Activate Shiro Authentication
After disabling anonymous access, an authentication mechanism is required to permit access to authorized users. Apache Zeppelin employs Apache Shiro for this purpose. Start by copying the Shiro configuration template:
sudo cp conf/shiro.ini.template conf/shiro.ini
Then open the Shiro configuration file for editing:
sudo nano conf/shiro.ini
Inside the file, locate the following block under the [users]
section:
[users]
admin = password1, admin
user1 = password2, role1, role2
user2 = password3, role3
user3 = password4, role2
This section defines user credentials, including usernames, passwords, and assigned roles. For this setup, we will only use admin
and user1
. Modify their passwords to more secure alternatives, and disable the other users by commenting them out. You are also free to customize usernames and roles. For a detailed understanding, refer to the Shiro authorization guide.

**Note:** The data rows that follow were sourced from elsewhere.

-- ==== Sys2Proof/Certificates/Slice0/Obligations.lean ====
section
/-! DEFINITION. The statements for the provers, each from the numbered rules it names. -/

open Sys2Proof Sys2Proof.Machine

/-! ## Encoding (09 R186-R208) -/

/-- R186-R203: every well-formed instruction is read back from its own word, whatever follows it: a strand word of four
bytes, an engine word of two. -/
def Obligations.DecodeOfEncode : Prop :=
  ∀ (i : Instr) (rest : List Byte), i.wf = true →
    (∀ w, encodeWord i = some w → decodeBytes (natToBytes 4 w.toNat ++ rest) = .ok (i, rest)) ∧
    (∀ w, encodeEngineWord i = some w → decodeEngineBytes (natToBytes 2 w.toNat ++ rest) = .ok (i, rest))

/-- R200, R202: a word has one meaning: what the decoder accepts is well-formed and encodes to that very word, so two
instructions never share a word and a reserved field is never ignored. -/
def Obligations.WordHasOneMeaning : Prop :=
  (∀ (w : BitVec 32) (i : Instr), decodeWord w = .ok i → i.wf = true ∧ encodeWord i = some w) ∧
  (∀ (w : BitVec 16) (i : Instr), decodeEngineWord w = .ok i → i.wf = true ∧ encodeEngineWord i = some w)

/-- R189-R203, R208: words written out from the encoding tables decode to what they stand for, and reserved words are
refused. -/
def Obligations.WordsOfTheSpec : Prop :=
  decodeTableWord 32 0x0123408F = some (.movi 1 0x1234 0) ∧ decodeTableWord 32 0x00483220 = some (.slli 4 3 4) ∧
  decodeTableWord 32 0x00004040 = some (.cmpEq 4 0) ∧ decodeTableWord 32 0x08001011 = some (.bz 1) ∧
  decodeTableWord 32 0x0000010E = some (.yield 16 0) ∧ decodeTableWord 32 0x800005AD = some (.lds 2 11 0 0 0 0x400) ∧
  decodeTableWord 32 0x820C2209 = some (.ld 4 2 6 2 0 0 2) ∧ decodeTableWord 32 0xD2002099 = some (.st 1 2 0 2 2 3) ∧
  decodeTableWord 32 0x013B123B = some (.amoAdd 0 4 2 6 7 2 0) ∧ decodeTableWord 32 0x100398C5 = some (.vcmp 1 3 7 0 4 0) ∧
  decodeTableWord 32 0x28445031 = some (.ctrSel 5 2) ∧ decodeTableWord 32 0x00C4112B = some (.xlat 2 1 2 3) ∧
  decodeTableWord 16 0x0202 = some (.ktok 2) ∧ decodeTableWord 16 0x010A = some (.sval 10) ∧
  decodeTableWord 16 0x4005 = some (.lit 5) ∧ decodeTableWord 16 0x0300 = some .atStamp ∧
  decodeTableWord 16 0xD000 = some .copy1d ∧ decodeTableWord 16 0xE500 = some (.lcapO 0) ∧
  decodeTableWord 32 0 = none ∧ decodeTableWord 32 0xE2002099 = none ∧ decodeTableWord 16 0x0800 = none ∧
  decodeTableWord 16 0xD107 = none
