-- ==== Sys2Proof/Laws/Dispatch.lean ====
section
/-! SUPPORT. The meaning each instruction is dispatched to, one equation per constructor. -/

namespace Sys2Proof.Machine
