@[simp] theorem Core.wp_phys (c : Core) (r : BitVec 3) (x : PReg) : (c.wp r x).phys = c.phys := by unfold Core.wp; split <;> rfl
@[simp] theorem Core.wp_ctx (c : Core) (r : BitVec 3) (x : PReg) : (c.wp r x).ctx = c.ctx := by unfold Core.wp; split <;> rfl
@[simp] theorem Core.wp_task (c : Core) (r : BitVec 3) (x : PReg) : (c.wp r x).task = c.task := by unfold Core.wp; split <;> rfl
@[simp] theorem Core.wp_s (c : Core) (r : BitVec 3) (x : PReg) : (c.wp r x).s = c.s := by unfold Core.wp; split <;> rfl
@[simp] theorem Core.wp_v (c : Core) (r : BitVec 3) (x : PReg) : (c.wp r x).v = c.v := by unfold Core.wp; split <;> rfl
@[simp] theorem Core.wp_k (c : Core) (r : BitVec 3) (x : PReg) : (c.wp r x).k = c.k := by unfold Core.wp; split <;> rfl
@[simp] theorem Core.wp_b (c : Core) (r : BitVec 3) (x : PReg) : (c.wp r x).b = c.b := by unfold Core.wp; split <;> rfl
@[simp] theorem Core.wp_bc (c : Core) (r : BitVec 3) (x : PReg) : (c.wp r x).bc = c.bc := by unfold Core.wp; split <;> rfl
@[simp] theorem Core.wp_lc (c : Core) (r : BitVec 3) (x : PReg) : (c.wp r x).lc = c.lc := by unfold Core.wp; split <;> rfl
@[simp] theorem Core.wp_ls (c : Core) (r : BitVec 3) (x : PReg) : (c.wp r x).ls = c.ls := by unfold Core.wp; split <;> rfl
@[simp] theorem Core.wp_le (c : Core) (r : BitVec 3) (x : PReg) : (c.wp r x).le = c.le := by unfold Core.wp; split <;> rfl
@[simp] theorem Core.wp_heldLs (c : Core) (r : BitVec 3) (x : PReg) : (c.wp r x).heldLs = c.heldLs := by unfold Core.wp; split <;> rfl
@[simp] theorem Core.wp_heldLe (c : Core) (r : BitVec 3) (x : PReg) : (c.wp r x).heldLe = c.heldLe := by unfold Core.wp; split <;> rfl
@[simp] theorem Core.wp_pc (c : Core) (r : BitVec 3) (x : PReg) : (c.wp r x).pc = c.pc := by unfold Core.wp; split <;> rfl
@[simp] theorem Core.wp_slots (c : Core) (r : BitVec 3) (x : PReg) : (c.wp r x).slots = c.slots := by unfold Core.wp; split <;> rfl
@[simp] theorem Core.wp_oob (c : Core) (r : BitVec 3) (x : PReg) : (c.wp r x).oob = c.oob := by unfold Core.wp; split <;> rfl
@[simp] theorem Core.wp_revpend (c : Core) (r : BitVec 3) (x : PReg) : (c.wp r x).revpend = c.revpend := by unfold Core.wp; split <;> rfl
@[simp] theorem Core.wp_inh (c : Core) (r : BitVec 3) (x : PReg) : (c.wp r x).inh = c.inh := by unfold Core.wp; split <;> rfl
@[simp] theorem Core.wp_dsField (c : Core) (r : BitVec 3) (x : PReg) : (c.wp r x).dsField = c.dsField := by unfold Core.wp; split <;> rfl
@[simp] theorem Core.wp_trapCause (c : Core) (r : BitVec 3) (x : PReg) : (c.wp r x).trapCause = c.trapCause := by unfold Core.wp; split <;> rfl
@[simp] theorem Core.wp_trapPc (c : Core) (r : BitVec 3) (x : PReg) : (c.wp r x).trapPc = c.trapPc := by unfold Core.wp; split <;> rfl
@[simp] theorem Core.wp_trapVal (c : Core) (r : BitVec 3) (x : PReg) : (c.wp r x).trapVal = c.trapVal := by unfold Core.wp; split <;> rfl
@[simp] theorem Core.wp_trapTgt (c : Core) (r : BitVec 3) (x : PReg) : (c.wp r x).trapTgt = c.trapTgt := by unfold Core.wp; split <;> rfl
@[simp] theorem Core.wp_tvec (c : Core) (r : BitVec 3) (x : PReg) : (c.wp r x).tvec = c.tvec := by unfold Core.wp; split <;> rfl
@[simp] theorem Core.wp_sbase (c : Core) (r : BitVec 3) (x : PReg) : (c.wp r x).sbase = c.sbase := by unfold Core.wp; split <;> rfl
@[simp] theorem Core.wp_slimit (c : Core) (r : BitVec 3) (x : PReg) : (c.wp r x).slimit = c.slimit := by unfold Core.wp; split <;> rfl
@[simp] theorem Core.wp_calendar (c : Core) (r : BitVec 3) (x : PReg) : (c.wp r x).calendar = c.calendar := by unfold Core.wp; split <;> rfl
@[simp] theorem Core.wp_vigil (c : Core) (r : BitVec 3) (x : PReg) : (c.wp r x).vigil = c.vigil := by unfold Core.wp; split <;> rfl
@[simp] theorem Core.wp_tags (c : Core) (r : BitVec 3) (x : PReg) : (c.wp r x).tags = c.tags := by unfold Core.wp; split <;> rfl
@[simp] theorem Core.wp_tagrev (c : Core) (r : BitVec 3) (x : PReg) : (c.wp r x).tagrev = c.tagrev := by unfold Core.wp; split <;> rfl
@[simp] theorem Core.wp_oobcnt (c : Core) (r : BitVec 3) (x : PReg) : (c.wp r x).oobcnt = c.oobcnt := by unfold Core.wp; split <;> rfl
@[simp] theorem Core.wp_fmtstat (c : Core) (r : BitVec 3) (x : PReg) : (c.wp r x).fmtstat = c.fmtstat := by unfold Core.wp; split <;> rfl
@[simp] theorem Core.wp_waitcfg (c : Core) (r : BitVec 3) (x : PReg) : (c.wp r x).waitcfg = c.waitcfg := by unfold Core.wp; split <;> rfl
@[simp] theorem Core.wp_crew (c : Core) (r : BitVec 3) (x : PReg) : (c.wp r x).crew = c.crew := by unfold Core.wp; split <;> rfl
@[simp] theorem Core.wp_vtopo (c : Core) (r : BitVec 3) (x : PReg) : (c.wp r x).vtopo = c.vtopo := by unfold Core.wp; split <;> rfl
@[simp] theorem Core.wp_poolAt (c : Core) (r : BitVec 3) (x : PReg) : (c.wp r x).poolAt = c.poolAt := by unfold Core.wp; split <;> rfl
@[simp] theorem Core.wp_dbgcfg (c : Core) (r : BitVec 3) (x : PReg) : (c.wp r x).dbgcfg = c.dbgcfg := by unfold Core.wp; split <;> rfl
@[simp] theorem Core.wp_samplecfg (c : Core) (r : BitVec 3) (x : PReg) : (c.wp r x).samplecfg = c.samplecfg := by unfold Core.wp; split <;> rfl
@[simp] theorem Core.wp_wpbase (c : Core) (r : BitVec 3) (x : PReg) : (c.wp r x).wpbase = c.wpbase := by unfold Core.wp; split <;> rfl
@[simp] theorem Core.wp_wpmask (c : Core) (r : BitVec 3) (x : PReg) : (c.wp r x).wpmask = c.wpmask := by unfold Core.wp; split <;> rfl
@[simp] theorem Core.wp_ctrsel (c : Core) (r : BitVec 3) (x : PReg) : (c.wp r x).ctrsel = c.ctrsel := by unfold Core.wp; split <;> rfl
@[simp] theorem Core.wp_ctrval (c : Core) (r : BitVec 3) (x : PReg) : (c.wp r x).ctrval = c.ctrval := by unfold Core.wp; split <;> rfl
@[simp] theorem Core.wp_ctrRead (c : Core) (r : BitVec 3) (x : PReg) : (c.wp r x).ctrRead = c.ctrRead := by unfold Core.wp; split <;> rfl
@[simp] theorem Core.wp_rows (c : Core) (r : BitVec 3) (x : PReg) : (c.wp r x).rows = c.rows := by unfold Core.wp; split <;> rfl
@[simp] theorem Core.wp_rowReads (c : Core) (r : BitVec 3) (x : PReg) : (c.wp r x).rowReads = c.rowReads := by unfold Core.wp; split <;> rfl
@[simp] theorem Core.wp_lastRow (c : Core) (r : BitVec 3) (x : PReg) : (c.wp r x).lastRow = c.lastRow := by unfold Core.wp; split <;> rfl
@[simp] theorem Core.wp_jumped (c : Core) (r : BitVec 3) (x : PReg) : (c.wp r x).jumped = c.jumped := by unfold Core.wp; split <;> rfl
@[simp] theorem Core.wp_coFence (c : Core) (r : BitVec 3) (x : PReg) : (c.wp r x).coFence = c.coFence := by unfold Core.wp; split <;> rfl
@[simp] theorem Core.wp_scr (c : Core) (r : BitVec 3) (x : PReg) : (c.wp r x).scr = c.scr := by unfold Core.wp; split <;> rfl
@[simp] theorem Core.wp_lanes (c : Core) (r : BitVec 3) (x : PReg) : (c.wp r x).lanes = c.lanes := by unfold Core.wp; split <;> rfl
@[simp] theorem Core.wp_wb (c : Core) (r : BitVec 3) (x : PReg) : (c.wp r x).wb = c.wb := by unfold Core.wp; split <;> rfl
@[simp] theorem Core.wp_timed (c : Core) (r : BitVec 3) (x : PReg) : (c.wp r x).timed = c.timed := by unfold Core.wp; split <;> rfl
@[simp] theorem Core.wp_locks (c : Core) (r : BitVec 3) (x : PReg) : (c.wp r x).locks = c.locks := by unfold Core.wp; split <;> rfl
@[simp] theorem Core.wp_bankReads (c : Core) (r : BitVec 3) (x : PReg) : (c.wp r x).bankReads = c.bankReads := by unfold Core.wp; split <;> rfl
@[simp] theorem Core.wp_bankWrites (c : Core) (r : BitVec 3) (x : PReg) : (c.wp r x).bankWrites = c.bankWrites := by unfold Core.wp; split <;> rfl
@[simp] theorem Core.wp_late (c : Core) (r : BitVec 3) (x : PReg) : (c.wp r x).late = c.late := by unfold Core.wp; split <;> rfl
@[simp] theorem Core.wp_ready (c : Core) (r : BitVec 3) (x : PReg) : (c.wp r x).ready = c.ready := by unfold Core.wp; split <;> rfl
@[simp] theorem Core.wp_btime (c : Core) (r : BitVec 3) (x : PReg) : (c.wp r x).btime = c.btime := by unfold Core.wp; split <;> rfl
@[simp] theorem Core.wp_nextIssue (c : Core) (r : BitVec 3) (x : PReg) : (c.wp r x).nextIssue = c.nextIssue := by unfold Core.wp; split <;> rfl
@[simp] theorem Core.wp_vecFree (c : Core) (r : BitVec 3) (x : PReg) : (c.wp r x).vecFree = c.vecFree := by unfold Core.wp; split <;> rfl
@[simp] theorem Core.wp_divFree (c : Core) (r : BitVec 3) (x : PReg) : (c.wp r x).divFree = c.divFree := by unfold Core.wp; split <;> rfl
@[simp] theorem Core.wp_quantDone (c : Core) (r : BitVec 3) (x : PReg) : (c.wp r x).quantDone = c.quantDone := by unfold Core.wp; split <;> rfl
@[simp] theorem Core.wp_acc (c : Core) (r : BitVec 3) (x : PReg) : (c.wp r x).acc = c.acc := by unfold Core.wp; split <;> rfl
@[simp] theorem Core.wp_accNext (c : Core) (r : BitVec 3) (x : PReg) : (c.wp r x).accNext = c.accNext := by unfold Core.wp; split <;> rfl
@[simp] theorem Core.wp_dep (c : Core) (r : BitVec 3) (x : PReg) : (c.wp r x).dep = c.dep := by unfold Core.wp; split <;> rfl
@[simp] theorem Core.wp_depMsc (c : Core) (r : BitVec 3) (x : PReg) : (c.wp r x).depMsc = c.depMsc := by unfold Core.wp; split <;> rfl
@[simp] theorem Core.wp_mscSeen (c : Core) (r : BitVec 3) (x : PReg) : (c.wp r x).mscSeen = c.mscSeen := by unfold Core.wp; split <;> rfl
@[simp] theorem Core.wp_tfc (c : Core) (r : BitVec 3) (x : PReg) : (c.wp r x).tfc = c.tfc := by unfold Core.wp; split <;> rfl
@[simp] theorem Core.wp_tfcReq (c : Core) (r : BitVec 3) (x : PReg) : (c.wp r x).tfcReq = c.tfcReq := by unfold Core.wp; split <;> rfl
@[simp] theorem Core.wp_marks (c : Core) (r : BitVec 3) (x : PReg) : (c.wp r x).marks = c.marks := by unfold Core.wp; split <;> rfl
@[simp] theorem Core.wp_owed (c : Core) (r : BitVec 3) (x : PReg) : (c.wp r x).owed = c.owed := by unfold Core.wp; split <;> rfl
@[simp] theorem Core.wp_redOwed (c : Core) (r : BitVec 3) (x : PReg) : (c.wp r x).redOwed = c.redOwed := by unfold Core.wp; split <;> rfl
@[simp] theorem Core.wp_redHeld (c : Core) (r : BitVec 3) (x : PReg) : (c.wp r x).redHeld = c.redHeld := by unfold Core.wp; split <;> rfl
@[simp] theorem Core.wp_engPoison (c : Core) (r : BitVec 3) (x : PReg) : (c.wp r x).engPoison = c.engPoison := by unfold Core.wp; split <;> rfl
@[simp] theorem Core.wp_watchNow (c : Core) (r : BitVec 3) (x : PReg) : (c.wp r x).watchNow = c.watchNow := by unfold Core.wp; split <;> rfl
@[simp] theorem Core.wp_watchQ (c : Core) (r : BitVec 3) (x : PReg) : (c.wp r x).watchQ = c.watchQ := by unfold Core.wp; split <;> rfl
@[simp] theorem Core.wp_watchLost (c : Core) (r : BitVec 3) (x : PReg) : (c.wp r x).watchLost = c.watchLost := by unfold Core.wp; split <;> rfl
@[simp] theorem Core.wp_watchFly (c : Core) (r : BitVec 3) (x : PReg) : (c.wp r x).watchFly = c.watchFly := by unfold Core.wp; split <;> rfl
@[simp] theorem Core.wp_waiting (c : Core) (r : BitVec 3) (x : PReg) : (c.wp r x).waiting = c.waiting := by unfold Core.wp; split <;> rfl
@[simp] theorem Core.wp_waitStart (c : Core) (r : BitVec 3) (x : PReg) : (c.wp r x).waitStart = c.waitStart := by unfold Core.wp; split <;> rfl
@[simp] theorem Core.wp_waitCal (c : Core) (r : BitVec 3) (x : PReg) : (c.wp r x).waitCal = c.waitCal := by unfold Core.wp; split <;> rfl
@[simp] theorem Core.wp_preempt (c : Core) (r : BitVec 3) (x : PReg) : (c.wp r x).preempt = c.preempt := by unfold Core.wp; split <;> rfl
@[simp] theorem Core.wp_dump (c : Core) (r : BitVec 3) (x : PReg) : (c.wp r x).dump = c.dump := by unfold Core.wp; split <;> rfl
@[simp] theorem Core.wp_stopAt (c : Core) (r : BitVec 3) (x : PReg) : (c.wp r x).stopAt = c.stopAt := by unfold Core.wp; split <;> rfl
@[simp] theorem Core.wp_sweeps (c : Core) (r : BitVec 3) (x : PReg) : (c.wp r x).sweeps = c.sweeps := by unfold Core.wp; split <;> rfl
@[simp] theorem Core.wp_matrix (c : Core) (r : BitVec 3) (x : PReg) : (c.wp r x).matrix = c.matrix := by unfold Core.wp; split <;> rfl
@[simp] theorem Core.wp_copy (c : Core) (r : BitVec 3) (x : PReg) : (c.wp r x).copy = c.copy := by unfold Core.wp; split <;> rfl
@[simp] theorem Core.wp_lantern (c : Core) (r : BitVec 3) (x : PReg) : (c.wp r x).lantern = c.lantern := by unfold Core.wp; split <;> rfl
@[simp] theorem Core.wp_cmdNext (c : Core) (r : BitVec 3) (x : PReg) : (c.wp r x).cmdNext = c.cmdNext := by unfold Core.wp; split <;> rfl
@[simp] theorem Core.wp_fq (c : Core) (r : BitVec 3) (x : PReg) : (c.wp r x).fq = c.fq := by unfold Core.wp; split <;> rfl
@[simp] theorem Core.wp_tiles (c : Core) (r : BitVec 3) (x : PReg) : (c.wp r x).tiles = c.tiles := by unfold Core.wp; split <;> rfl
@[simp] theorem Core.wp_tileFinal (c : Core) (r : BitVec 3) (x : PReg) : (c.wp r x).tileFinal = c.tileFinal := by unfold Core.wp; split <;> rfl
@[simp] theorem Core.wp_curves (c : Core) (r : BitVec 3) (x : PReg) : (c.wp r x).curves = c.curves := by unfold Core.wp; split <;> rfl
@[simp] theorem Core.wp_lan (c : Core) (r : BitVec 3) (x : PReg) : (c.wp r x).lan = c.lan := by unfold Core.wp; split <;> rfl
@[simp] theorem Core.wp_eqx (c : Core) (r : BitVec 3) (x : PReg) : (c.wp r x).eqx = c.eqx := by unfold Core.wp; split <;> rfl
@[simp] theorem Core.wp_doneNow (c : Core) (r : BitVec 3) (x : PReg) : (c.wp r x).doneNow = c.doneNow := by unfold Core.wp; split <;> rfl
@[simp] theorem Core.wp_fmtNow (c : Core) (r : BitVec 3) (x : PReg) : (c.wp r x).fmtNow = c.fmtNow := by unfold Core.wp; split <;> rfl
@[simp] theorem Core.wp_fmtLate (c : Core) (r : BitVec 3) (x : PReg) : (c.wp r x).fmtLate = c.fmtLate := by unfold Core.wp; split <;> rfl
@[simp] theorem Core.wp_statusNow (c : Core) (r : BitVec 3) (x : PReg) : (c.wp r x).statusNow = c.statusNow := by unfold Core.wp; split <;> rfl
@[simp] theorem Core.wp_acted (c : Core) (r : BitVec 3) (x : PReg) : (c.wp r x).acted = c.acted := by unfold Core.wp; split <;> rfl
@[simp] theorem Core.wp_headPc (c : Core) (r : BitVec 3) (x : PReg) : (c.wp r x).headPc = c.headPc := by unfold Core.wp; split <;> rfl
@[simp] theorem Core.wp_headSlot (c : Core) (r : BitVec 3) (x : PReg) : (c.wp r x).headSlot = c.headSlot := by unfold Core.wp; split <;> rfl
@[simp] theorem Core.wp_headRun (c : Core) (r : BitVec 3) (x : PReg) : (c.wp r x).headRun = c.headRun := by unfold Core.wp; split <;> rfl
@[simp] theorem Core.wp_headInh (c : Core) (r : BitVec 3) (x : PReg) : (c.wp r x).headInh = c.headInh := by unfold Core.wp; split <;> rfl
@[simp] theorem Core.wp_frozenAt (c : Core) (r : BitVec 3) (x : PReg) : (c.wp r x).frozenAt = c.frozenAt := by unfold Core.wp; split <;> rfl
@[simp] theorem Core.wp_cur (c : Core) (r : BitVec 3) (x : PReg) : (c.wp r x).cur = c.cur := by unfold Core.wp; split <;> rfl
@[simp] theorem Core.wp_stall (c : Core) (r : BitVec 3) (x : PReg) : (c.wp r x).stall = c.stall := by unfold Core.wp; split <;> rfl
@[simp] theorem Core.wp_events (c : Core) (r : BitVec 3) (x : PReg) : (c.wp r x).events = c.events := by unfold Core.wp; split <;> rfl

After making the necessary changes, the updated section should look like this:
[users]
admin = StrongPassword, admin
user1 = UserPassword, role1, role2
# user2 = password3, role3
# user3 = password4, role2
Finally, restart the Zeppelin service to apply the new authentication settings:
sudo systemctl restart zeppelin
After restarting, authentication will be active, and users will be prompted to log in using the credentials configured in the shiro.ini
file.
Conclusion
With the above steps completed, Apache Zeppelin is now installed, secured, and configured to run as a service with proper authentication. You’ve disabled anonymous access, implemented Shiro-based user management, and ensured that Zeppelin starts automatically on system boot. From here, you can proceed with additional configurations, such as integrating Nginx as a reverse proxy or connecting Zeppelin with data processing backends like Apache Spark or Elasticsearch. This setup forms a solid foundation for building interactive, collaborative data analytics workflows on your CentOS 7 server.